The ache inside eased. “Well said, my learned friend.”

“Does that mean you'll set aside the divorce proceedings, at least for the time being?”

“I'd better,” she said. “Divorce is time-­consuming, and I have so much to do.” Divorce, in fact, was impossible, unless the husband initiated it. All the more reason to sort out sticky marital matters at the beginning.

“Kindly set the blasted house aside, too,” he said. “We need to deal with these villains first, and quickly.”

“We,” she said, and her heart grew light enough to fly.

“Freame's the sort who'll sacrifice even his lieutenants to save his own skin,” Radford said. “No honor among thieves there. I can't say why Squirrel has stuck with him instead of finding another berth, as the other escapees did, but his reasons will not be saintly. As to the third party, I have a likely candidate, and he's not the vicar, I promise you. They sent Squirrel ahead for surveillance. Now all three are here. I don't like the odds. However, it seems it would be grossly unfair and unkind of me to exclude you.”

“Oh, Raven,” she said. She rose from her chair, ready to launch herself at him.

“But first, Lady Bredon, you will be so good as to tell me what else you've done.”

H
er eyes widened and her mouth fell open, displaying the chipped tooth: the permanent reminder of her courage and willingness to defend him, no matter what the odds.

She was willing to fight him, too, and that in itself was heroic.

Obnoxious
was the merest understatement.

His cold logic had at times reduced battle-­scarred colleagues to tears. Never mind the witnesses.

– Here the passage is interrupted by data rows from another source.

-- ==== Sys2Proof/Machine/RegNames.lean ====
section
/-! DEFINITION. Names for register fields: the manual's register and field name, with offset, least significant bit, width
and the stride of the register's (innermost) index. -/

namespace Sys2Proof.Machine
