-- ==== Sys2Proof/Machine/PartView.lean ====
section
/-! DEFINITION. Partitions as every chapter sees them: table entries, states, and who owns a column (09_partitions.md R217,
R218, R221). -/

namespace Sys2Proof.Machine

/-- Codes of R221. -/
abbrev pAbsent : Nat := 0
@[inherit_doc pAbsent] abbrev pOff : Nat := 1
@[inherit_doc pAbsent] abbrev pHeld : Nat := 2
@[inherit_doc pAbsent] abbrev pFenced : Nat := 3
@[inherit_doc pAbsent] abbrev pLive : Nat := 4
@[inherit_doc pAbsent] abbrev pLoading : Nat := 5

/-- Table entry of partition `n`. -/
def partEntry (s : State) (n : Nat) : Option PartEntry := s.part.parts.find? (·.no == n)
/-- Entries of a die. -/
def dieParts (s : State) (die : Nat) : List PartEntry := s.part.parts.filter (·.die == die)

/-- STATE of partition `n` as its die's page shows it. -/
def partStateOn (s : State) (die n : Nat) : Nat := getF s (icPage die) (IC_PSTAT_STATE.nth n)
/-- STATE of partition `n`. -/
def partState (s : State) (n : Nat) : Nat :=
  match partEntry s n with
  | none => pAbsent
  | some e => partStateOn s e.die n

/-- The partition of a die whose extent holds logic column `c`; none: the static region (R218). -/
def ownerAt (s : State) (die c : Nat) : Option PartEntry :=
  (dieParts s die).find? fun e => e.cFirst ≤ c && decide (c ≤ e.cLast)

/-- What stands at column `c` is released: its partition LIVE, or the static region on. -/
def releasedAt (s : State) (die c : Nat) : Bool :=
  match ownerAt s die c with
  | some e => partStateOn s die e.no = pLive
  | none => s.fab.staticOn.contains die

/-- What stands at column `c` is held in reset (R221, 07_fabric.md R176). -/
def heldAt (s : State) (die c : Nat) : Bool :=
  match ownerAt s die c with
  | some e => partStateOn s die e.no != pFenced && partStateOn s die e.no != pLive
  | none => !s.fab.staticOn.contains die

end Sys2Proof.Machine
end

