-- ==== Sys2Proof/Machine/Regions.lean ====
section
/-! DEFINITION. Memories of the fabric by die and number, and what becomes of the regions of the self-test whose contents are
not kept (21_shutdown.md R551, R554, R555). -/

namespace Sys2Proof.Machine

/-- Key of bank memory `b` of `die`. -/
def bankKey (die b : Nat) : Nat := 2048 * die + b
/-- Bank memory `b`. -/
def bankMem (s : State) (die b : Nat) : Bank := tabOr { } s.mem.banks (bankKey die b)
/-- `s` with a bank memory set. -/
def setBank (s : State) (die b : Nat) (x : Bank) : State :=
  { s with mem := { s.mem with banks := tabPutD { } s.mem.banks (bankKey die b) x } }

/-- Key of deep memory `j` of `die`. -/
def deepKey (die j : Nat) : Nat := 32 * die + j
/-- Deep memory `j`. -/
def deepMem (s : State) (die j : Nat) : Deep := tabOr { } s.mem.deeps (deepKey die j)
/-- `s` with a deep memory set. -/
def setDeep (s : State) (die j : Nat) (x : Deep) : State :=
  { s with mem := { s.mem with deeps := tabPutD { } s.mem.deeps (deepKey die j) x } }

/-! ### Regions of the self-test -/

/-- `n` free values of `w` bits, and the state that has taken them (log 5). -/
def freeVals (s : State) (n w : Nat) : List (Nat × Nat) × State :=
  ((List.range n).map fun k => (k, (Config.freeValue (s.freeIdx + k)).toNat % 2 ^ w), { s with freeIdx := s.freeIdx + n })

/-- A table of free entries, `n` of `w` bits. -/
def freeTab (s : State) (n w : Nat) : Tab (BitVec w) × State :=
  let r := freeVals s n w
  (r.1.foldl (fun t x => tabPutD 0 t x.1 (BitVec.ofNat w x.2)) [], r.2)

/-- The words of table `t` of a slice become free. -/
def tblFree (s : State) (die t : Nat) : State :=
  let n := (tblShape t).1 * (tblShape t).2
  let r := freeVals s n 32
  updSlice r.2 die fun x => r.1.foldl (fun x v =>
    tblStore x t (v.1 / (tblShape t).2) (v.1 % (tblShape t).2) (BitVec.ofNat 32 v.2)) x

/-- Contents of a region that a test left undefined: free values where the model holds them (R554). -/
def regionFree (s : State) (die r : Nat) : State :=
  match r with
  | 0x01 =>
    let x := freeVals s 8388608 8
    { x.2 with hub := { x.2.hub with sram := x.1.foldl (fun m v => memPut m v.1 (BitVec.ofNat 8 v.2)) [] } }
  | 0x02 =>
    let x := freeVals s (64 * s.hub.cache.length) 8
    { x.2 with hub := { x.2.hub with cache := x.2.hub.cache.zipIdx.map fun (e : (Nat × CacheLine) × Nat) =>
      (e.1.1, { e.1.2 with bytes := ((x.1.drop (64 * e.2)).take 64).map fun v => BitVec.ofNat 8 v.2 }) } }
  | 0x10 =>
    let x := freeTab s 0x66000 2048
    { x.2 with fab := { x.2.fab with upset := x.1.foldl (fun t v => tabPutD 0 t (1048576 * die + v.1) v.2) x.2.fab.upset } }
  | 0x11 => (List.range 2048).foldl (fun s b =>
      let x := freeTab s 1024 72
      setBank x.2 die b { bankMem s die b with rows := x.1 }) s
  | 0x12 => (List.range 32).foldl (fun s j =>
      let x := freeTab s 131072 72
      setDeep x.2 die j { deepMem s die j with words := x.1 }) s
  | 0x13 => (List.range 288).foldl (fun s e =>
      let x := freeTab s 4096 25
      let y := freeTab x.2 4096 25
      let m := freeTab y.2 2048 72
      setEng m.2 die e { engOf s die e with bankX := x.1, bankY := y.1, imem := m.1 }) s
  | 0x21 => (List.range 10).foldl (fun s t => tblFree s die t) s
  | _ => s

/-- The keys of a channel's ranges zeroed. -/
def chanKeysZero (c : DdrChan) : DdrChan :=
  { c with keys := [], sets := c.sets.map (fun (x : Nat × Nat) => (x.1, c.nextSet + x.1)), nextSet := c.nextSet + 16 }

/-- Write-only key storage of a region is zeroed by its test: keys, salts and SSCIs of MACsec, and the keys of DDR ranges
(R551). -/
def keysZero (s : State) (die r : Nat) : State :=
  if r = 0x22 then
    updSlice s die fun x => { x with tbl := x.tbl.filter fun e => !(tblKey 9 0 0 ≤ e.1 && decide (e.1 < tblKey 10 0 0) && decide (e.1 % 16 < 12)) }
  else if r = 0x14 then
    let zero := fun (e : Nat × DdrChan) => (if die = (if e.1 < 2 then 3 else 7) then (e.1, chanKeysZero e.2) else e)
    { s with ddr := { s.ddr with chans := s.ddr.chans.map zero } }
  else s

/-- A shut-down self-test runs, or a direct test of region `r` of the die. -/
def testOn (s : State) (die r : Nat) : Bool :=
  (s.shut.way = .orderly && s.shut.step = 9) ||
    (flag s (stPage die) ST_STAT_BUSY && getF s (stPage die) ST_CMD_REGION = r)

/-- A test that is cut short leaves its region as it stands (R555). -/
def testCut (s : State) (die r : Nat) : State := if testOn s die r then regionFree s die r else s

/-- Tests that are cut short leave their regions as they stand; of the shut-down test no one can tell which it had reached. -/
def testsCut (s : State) : State :=
  let s := [0x01, 0x02].foldl (fun s r => testCut s 8 r) s
  let s := (List.range 8).foldl (fun s d => [0x10, 0x11, 0x12, 0x13].foldl (fun s r => testCut s d r) s) s
  [9, 10, 11, 12].foldl (fun s d => testCut s d 0x21) s

end Sys2Proof.Machine
end

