-- ==== Sys2Proof/Machine/MemOps.lean ====
section
/-! DEFINITION. Bank and deep memories: shapes, words, queues and their configuration (08_memories.md R194 to R214). -/

namespace Sys2Proof.Machine

/-- The memory has received contents since the load began: bank memory `k`, or deep memory `k` - 65,536 (R201). -/
def filled (s : State) (die k : Nat) : Bool := s.load.bankInit.contains (1048576 * die + k)
@[inherit_doc filled] def filledAdd (s : State) (die k : Nat) : State :=
  { s with load := { s.load with bankInit := setAdd s.load.bankInit (1048576 * die + k) } }

/-! ### Bank memories -/

/-- Field of `wid` bits at `lsb` of word `w` of BANK frame `b` (R200). -/
def bankCfg (s : State) (die b w lsb wid : Nat) : Nat := frGet (cfgGet s die (0x53000 + b)) (32 * w + lsb) wid

/-- Bits of a word and words by WIDTH (R194). -/
def shapeOf (width : Nat) : Nat × Nat :=
  match width with
  | 1 => (36, 2048) | 2 => (18, 4096) | 3 => (9, 8192) | 4 => (4, 16384) | 5 => (2, 32768) | 6 => (1, 65536)
  | _ => (72, 1024)

/-- WIDTH, and ECC where it applies (R196). -/
def bankWidth (s : State) (die b : Nat) : Nat := bankCfg s die b 0 0 3
@[inherit_doc bankWidth] def bankEcc (s : State) (die b : Nat) : Bool := bankWidth s die b = 0 && bankCfg s die b 0 3 1 = 1

/-- Row and first column of word `a` of shape `w` (R195). -/
def wordAt (w a : Nat) : Nat × Nat :=
  if 9 ≤ w then (a / (72 / w), w * (a % (72 / w)))
  else (w * a / 64, 9 * (w * a % 64 / 8) + w * a % 8)

/-- Bits of the word that write enables `we` cover (R194 to R196). -/
def weMask (w : Nat) (ecc : Bool) (we : Nat) : Nat :=
  if ecc || w < 9 then (if nBit we 0 then 2 ^ w - 1 else 0)
  else ((List.range (w / 9)).filter (nBit we)).foldl (fun m j => m + 511 * 2 ^ (9 * j)) 0

/-- Data bits and check bits of a 72-bit word with ECC (R196). -/
def eccSplit (v : Nat) : Nat × Nat :=
  (ofBits ((List.range 64).filter fun e => nBit v (9 * (e / 8) + e % 8)), ofBits ((List.range 8).filter fun c => nBit v (9 * c + 8)))
/-- The 72-bit word of data bits with their check bits. -/
def eccJoin (d : Nat) : Nat :=
  let c := eccCheck (d % 2 ^ 64)
  ofBits (((List.range 64).filter (nBit d)).map fun e => 9 * (e / 8) + e % 8) +
    ofBits (((List.range 8).filter (nBit c)).map fun i => 9 * i + 8)

/-- What a port delivers for a stored word: 0 clean, 1 corrected, 2 uncorrectable (R196). -/
def eccDeliver (ecc : Bool) (v : Nat) : Nat × Nat :=
  if !ecc then (v, 0)
  else
    match eccDecode (eccSplit v).1 (eccSplit v).2 with
    | .clean => (v, 0)
    | .corrected d => (eccJoin d, 1)
    | .uncorrectable => (v, 2)

/-- Word of the array. -/
def rowWord (x : Bank) (w a : Nat) : Nat :=
  let p := wordAt w a
  nGet (tabOr 0 x.rows p.1).toNat p.2 w
/-- The bank with the bits `mask` of a word set from `v`. -/
def rowPut (x : Bank) (w a mask v : Nat) : Bank :=
  let p := wordAt w a
  let old := tabOr 0 x.rows p.1
  let m : BitVec 72 := BitVec.ofNat 72 (mask * 2 ^ p.2)
  { x with rows := tabPutD 0 x.rows p.1 ((old &&& ~~~m) ||| (BitVec.ofNat 72 (v % 2 ^ w * 2 ^ p.2) &&& m)) }

/-- An error of a read on port A or B of a bank memory is counted, recorded and fires (R196, R215). -/
def bankErr (s : State) (die b : Nat) (portB : Bool) (err addr : Nat) : State :=
  if err = 0 then s
  else
    let p := bgPage die (b / 32)
    let s := countUp s p (if err = 1 then BG_SBE_CNT_COUNT else BG_DBE_CNT_COUNT) 1
    let s := if flag s p BG_ERR_FIRST_VALID then s
      else
        let s := putFlag (putFlag s p BG_ERR_FIRST_VALID true) p BG_ERR_FIRST_DBE (err = 2)
        putF (putF (putFlag s p BG_ERR_FIRST_PORT portB) p BG_ERR_FIRST_MEM (b % 32)) p BG_ERR_FIRST_ADDR addr
    evtPulse s p (err - 1)

/-! ### Queues of bank memories -/

/-- QMODE in effect: single-clock with two clocks acts as dual-clock (R202); token mode and RAM as they are. -/
def soloMode (s : State) (die b : Nat) : Nat :=
  let q := bankCfg s die b 0 4 2
  if q = 1 && bankCfg s die b 0 14 6 != bankCfg s die b 0 20 6 then 2 else q

/-- CASCADE role. -/
def role (s : State) (die b : Nat) : Nat := bankCfg s die b 0 6 2

/-- First stage below: down through middle stages to a head, in the same column. -/
def cascHead (s : State) (die b fuel : Nat) : Option Nat :=
  match fuel with
  | 0 => none
  | f + 1 =>
    if role s die b = 1 then some b
    else if b % 32 = 0 || role s die b = 0 then none
    else if role s die (b - 1) = 1 || role s die (b - 1) = 2 then cascHead s die (b - 1) f else none

/-- Last stage above: up through middle stages to a tail. -/
def cascTail (s : State) (die b fuel : Nat) : Option Nat :=
  match fuel with
  | 0 => none
  | f + 1 =>
    if role s die b = 3 then some b
    else if b % 32 = 31 || role s die b = 0 then none
    else if role s die (b + 1) = 2 || role s die (b + 1) = 3 then cascTail s die (b + 1) f else none

/-- Head and tail of the cascade a memory is part of; none: it acts alone (R205). -/
def cascade (s : State) (die b : Nat) : Option (Nat × Nat) :=
  match cascHead s die b 32, cascTail s die b 32 with
  | some h, some t =>
    let ms := (List.range (t + 1 - h)).map (· + h)
    let q := bankCfg s die h 0 4 2
    if h < t && (q = 1 || q = 2) &&
        ms.all (fun m => bankWidth s die m = bankWidth s die h && bankCfg s die m 0 4 2 = q)
      then some (h, t) else none
  | _, _ => none

/-- A cascade role that is not honoured: bit of BG_CASC_ERR (R205). -/
def cascErr (s : State) (die b : Nat) : Bool := role s die b != 0 && (cascade s die b).isNone

/-- Head and tail of the queue a memory belongs to. -/
def queueEnds (s : State) (die b : Nat) : Nat × Nat := (cascade s die b).getD (b, b)

/-- The two sides of the queue run on one clock. -/
def oneClock (s : State) (die b : Nat) : Bool :=
  let e := queueEnds s die b
  let q := bankCfg s die e.1 0 4 2
  q != 2 && bankCfg s die e.1 0 14 6 == bankCfg s die e.2 0 20 6

/-- The memory is a queue: FIFO modes. -/
def isFifo (s : State) (die b : Nat) : Bool := bankCfg s die b 0 4 2 = 1 || bankCfg s die b 0 4 2 = 2

/-- Entries of the queue between two stages. -/
def queueOcc (s : State) (die : Nat) (e : Nat × Nat) : Nat :=
  ((List.range (e.2 + 1 - e.1)).map fun i => (bankMem s die (e.1 + i)).q.length).sum

/-- Capacity of the queue (R202, R205). -/
def queueCap (s : State) (die : Nat) (e : Nat × Nat) : Nat := (e.2 + 1 - e.1) * (shapeOf (bankWidth s die e.1)).2

/-- Write-side view of a queue (R204). -/
def writeView (s : State) (die : Nat) (e : Nat × Nat) : Nat := queueOcc s die e + (bankMem s die e.2).unseenR
/-- Entries of the last stage the read side sees; EMPTY where there are none. -/
def headView (s : State) (die : Nat) (e : Nat × Nat) : Nat := (bankMem s die e.2).q.length - (bankMem s die e.2).unseenW
/-- Read-side view of a queue (R204): what the last stage does not show yet is not counted. -/
def readView (s : State) (die : Nat) (e : Nat × Nat) : Nat := queueOcc s die e - (bankMem s die e.2).unseenW

/-- FULL, AFULL, EMPTY and AEMPTY from the two views, the capacity and the thresholds (R204). -/
def queueFlags (wr rd cap af ae : Nat) : Nat :=
  ofBool (wr = cap) * 8 + ofBool (min af cap ≤ wr) * 4 + ofBool (rd = 0) * 2 + ofBool (rd ≤ min ae cap)

/-- The pool's ceiling and start value (R200, R206). -/
def tokMax (s : State) (die b : Nat) : Nat := bankCfg s die b 3 16 16
@[inherit_doc tokMax] def tokInit (s : State) (die b : Nat) : Nat := min (bankCfg s die b 3 0 16) (tokMax s die b)

/-- A push or give is accepted or a pop or take delivered: the counter of the side (R207). -/
def queueCount (s : State) (die b : Nat) (f : FieldRef) : State := countWrap s (bgPage die (b / 32)) (f.nth (b % 32))

/-- A rejected push or give (R203, R206). -/
def queueReject (s : State) (die b : Nat) : State :=
  evtPulse (countUp s (bgPage die (b / 32)) BG_WREJ_CNT_COUNT 1) (bgPage die (b / 32)) 2

/-- An entry enters stage `b`; the last stage of a dual-clock queue shows it later. -/
def stagePut (s : State) (die b : Nat) (v : BitVec 72) : State :=
  let x := bankMem s die b
  let e := queueEnds s die b
  let late := b = e.2 && !oneClock s die b
  setBank s die b { x with q := x.q ++ [v], unseenW := x.unseenW + ofBool late }

/-- A push of the queue with ends `e` (R203). -/
def queuePush (s : State) (die : Nat) (e : Nat × Nat) (din : BitVec 72) : State :=
  let w := (shapeOf (bankWidth s die e.1)).1
  let v := din.toNat % 2 ^ w
  let v := if bankEcc s die e.1 then eccJoin (eccSplit v).1 else v
  queueCount (stagePut s die e.1 (BitVec.ofNat 72 v)) die e.1 BG_WACC_COUNT

/-- A pop of the queue with ends `e`: its head entry, which stood on DO_B, is delivered and removed (R203). -/
def queuePop (s : State) (die : Nat) (e : Nat × Nat) : State :=
  let x := bankMem s die e.2
  match x.q with
  | [] => s
  | v :: rest =>
    let d := eccDeliver (bankEcc s die e.2) v.toNat
    let late := ofBool (!oneClock s die e.2)
    let s := setBank s die e.2 { x with q := rest, doB := BitVec.ofNat 72 d.1, errB := d.2, unseenR := x.unseenR + late }
    queueCount (bankErr s die e.2 true d.2 0) die e.2 BG_RDEL_COUNT

/-- Stage `b` of a queue is emptied: its entries are discarded and counted (R207, R214). -/
def bankEmptyOne (s : State) (die b : Nat) : State :=
  let p := bgPage die (b / 32)
  let x := bankMem s die b
  let s := putF s p BG_DISC_COUNT ((getF s p BG_DISC_COUNT + x.q.length + x.tok) % 2 ^ 32)
  setBank s die b { x with q := [], tok := 0, unseenW := 0, unseenR := 0 }

/-- The queue a memory belongs to is emptied as a whole; WACC at its head and RDEL at its tail are set equal, to a value the
rule does not name (R207, R214). -/
def bankEmpty (s : State) (die b : Nat) : State :=
  let e := queueEnds s die b
  let stages := (List.range (e.2 + 1 - e.1)).map (· + e.1)
  if stages.all fun i => (bankMem s die i).q = [] && bankCfg s die i 0 4 2 = 0 then s
  else
    let (v, s) := freeVal (stages.foldl (fun s i => bankEmptyOne s die i) s) 32
    let p := bgPage die (b / 32)
    putF (putF s p (BG_WACC_COUNT.nth (e.1 % 32)) v) p (BG_RDEL_COUNT.nth (e.2 % 32)) v

/-- The pool of a memory in token mode holds its start value (R201, R206). -/
def bankPool (s : State) (die b : Nat) : State :=
  if bankCfg s die b 0 4 2 = 3 then setBank s die b { bankMem s die b with tok := tokInit s die b, unseenW := 0, unseenR := 0 }
  else s

/-- BANK frame `b` has been written: where its content changed, the queue it was part of empties, and that which it is part of
now; the pool of the new configuration holds its start value (R214). -/
def bankRewrite (s : State) (die b : Nat) (f : Frame) : State :=
  if cfgGet s die (0x53000 + b) = f then cfgPut s die (0x53000 + b) f
  else
    let s := bankEmpty s die b
    bankPool (bankEmpty (cfgPut s die (0x53000 + b) f) die b) die b

/-- A target 0x02 frame `n` is written (R201, R214). -/
def bankFill (s : State) (die n : Nat) (f : Frame) : State :=
  let b := n / 36
  let s := bankPool (bankEmpty s die b) die b
  let x := bankMem s die b
  let lo := 2048 * (n % 36)
  let rows := (List.range 30).map (· + lo / 72)
  let put := fun (t : Tab (BitVec 72)) r =>
    (List.range 72).foldl (fun (t : Tab (BitVec 72)) c =>
      let p := 72 * r + c
      if p < lo || lo + 2048 ≤ p || 1024 ≤ r then t
      else
        let o := tabOr 0 t r
        let m := BitVec.ofNat 72 (2 ^ c)
        tabPutD 0 t r (if f.getLsbD (p - lo) then o ||| m else o &&& ~~~m)) t
  filledAdd (setBank s die b { x with rows := rows.foldl put x.rows }) die b
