-- ==== Sys2Proof/Machine/HubOps.lean ====
section
/-! DEFINITION. Hub services as register writes and reads act on them: cores, time base, mailboxes, locks, routes and
interrupts (17_processors.md R447 to R470). -/

namespace Sys2Proof.Machine

/-! ### System cores (R447) -/

/-- CL_HART.EN has been written; `old` its bits before. A core of a dropped CLUSTER starts when the domain has woken
(18_power.md R477, R478). -/
def hartsWritten (s : State) (old : Nat) : State :=
  let en := getF s CL CL_HART_EN
  let s := if (bitsOf 4 en).any fun c => !nBit old c then domTouch s 8 3 else s
  let up := decide ((domOf s 8 3).state < 2)
  hartsSettle ((List.range 4).foldl (fun s c =>
    if nBit en c && !nBit old c then (if up then setHart s c { running := true, fresh := true } else s)
    else if !nBit en c && nBit old c then setHart s c { hartOf s c with stopping := true, resv := none }
    else s) s)

/-! ### The time base (R451) -/

/-- TB_CMP. -/
def tbCmp (s : State) : Nat := getF s TB TB_CMP_LO_NS + getF s TB TB_CMP_HI_NS * 2 ^ 32

/-- The compare fires: CMP, and CMP_EN clears. -/
def tbFire (s : State) : State := evtPulse (putFlag s TB TB_CTRL_CMP_EN false) TB 1

/-- The time base is loaded with `v` by SET or STEP: SET fires, and CMP at once where TB_CMP is passed. -/
def tbLoad (s : State) (v : Nat) : State :=
  let old := s.hub.now
  let s : State := { s with hub := { s.hub with now := v % 2 ^ 64 } }
  let s := evtPulse (flowTimeSet s) TB 0
  if flag s TB TB_CTRL_CMP_EN && old < tbCmp s && tbCmp s ≤ v % 2 ^ 64 then tbFire s else s

/-- TB_CTRL has been written with SET or STEP. -/
def tbCtrlWritten (s : State) (set step : Bool) : State :=
  if set then tbLoad s (getF s TB TB_SET_LO_NS + getF s TB TB_SET_HI_NS * 2 ^ 32)
  else if step then tbLoad s (s.hub.now + getF s TB TB_STEP_LO_NS + getF s TB TB_STEP_HI_NS * 2 ^ 32)
  else s

/-- A read of TB_NOW_LO latches the high word (R451). -/
def tbLatch (s : State) : State := { s with hub := { s.hub with nowHi := s.hub.now / 2 ^ 32 % 2 ^ 32 } }

/-! ### Locks (R459 to R461) -/

/-- Holder of lock `k`. -/
def lockOf (s : State) (k : Nat) : Option Nat := (tabGet s.hub.locks k).join
/-- `s` with the holder of a lock set. -/
def setLock (s : State) (k : Nat) (h : Option Nat) : State :=
  { s with hub := { s.hub with locks := match h with | some i => tabPut s.hub.locks k (some i) | none => tabDel s.hub.locks k } }

/-- The holder of lock `k` is a halted system core. -/
def lockHalted (s : State) (k : Nat) : Bool :=
  match lockOf s k with
  | some i => i < 4 && (hartOf s i).halted
  | none => false

/-- A read of lock word `k` by `ini`: what it returns, and the state (R459). -/
def lockTake (s : State) (ini k : Nat) (peek : Bool) : State × Nat :=
  match lockOf s k with
  | none => (if peek then s else setLock s k (some ini), 0)
  | some h => (s, if h = ini && !peek then 0 else 2 ^ 31 + h)

/-! ### Event hub (R463) -/

/-- The pending source core `c` claims: highest PRIO, lowest number among equals. -/
def claimSource (s : State) (c : Nat) : Option Nat :=
  let mine := (s.hub.pending.filter fun x => x % 4 == c).map (· / 4)
  let prio := fun x => nGet (route s x 0) 4 4
  mine.foldl (fun b x => match b with
    | none => some x
    | some y => if prio y < prio x || (prio x = prio y && x < y) then some x else some y) none

/-- A claim: the pending bit clears and the source is in service. -/
def claim (s : State) (c x : Nat) : State :=
  { s with hub := { s.hub with pending := setDel s.hub.pending (4 * x + c), service := setAdd s.hub.service (4 * x + c) } }

/-- Service of source `x` ends for core `c`; a level still high pends again. -/
def serviceEnd (s : State) (c x : Nat) : State :=
  let h := { s.hub with service := setDel s.hub.service (4 * x + c) }
  let h := if h.levels.contains x then { h with pending := setAdd h.pending (4 * x + c) } else h
  coreStir { s with hub := h }

/-- A route word written (R463). -/
def routePut (s : State) (src word : Nat) (w : Word) : State :=
  let m : Word := if word = 0 then 0x1FFFF else 0x3FFF
  { s with hub := { s.hub with routes := tabPutD 0 s.hub.routes (2 * src + word) (w &&& m) } }

/-! ### Host links (R467, R468) -/

/-- PC_MSI_SEND of function `fn` written. -/
def msiWritten (s : State) (pc fn : Nat) (val : Word) : State :=
  (bitsOf 8 val.toNat).foldl (fun s i => msixRaise s pc fn (8 + i)) s

/-- A write to PC_DOORBELL that sets bits. -/
def doorbellSet (s : State) (pc : Nat) (val : Word) : State :=
  if val = 0 then s
  else evtPulse (setReg s (pcPage pc + 0x088) (getReg s (pcPage pc + 0x088) ||| val)) (pcPage pc) 2

end Sys2Proof.Machine
end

If he reduced her to tears, those would be tears of rage, and a missile would swiftly collide with his skull.

But she collected her composure in the blink of an eye, and gave him a cool stare.

“I haven't had the chance to tell you,” she said. “My first course of action required so much defending and argument. In fact, I suggest we walk in the garden. The day is mild, and the fresh air will clear our heads.”

“My head is perfectly clear.”

“You may think so,” she said. “I shall send for our hats and coats.”

By the time the outer garments arrived and were satisfactorily arranged—­hers, not his—­he was nearly dancing with impatience.

Then they stepped out of the house into the handsome garden his mother had created, which pleased the eye even in winter. He felt Clara's hand tuck into the crook of his elbow, and his impatience dissolved.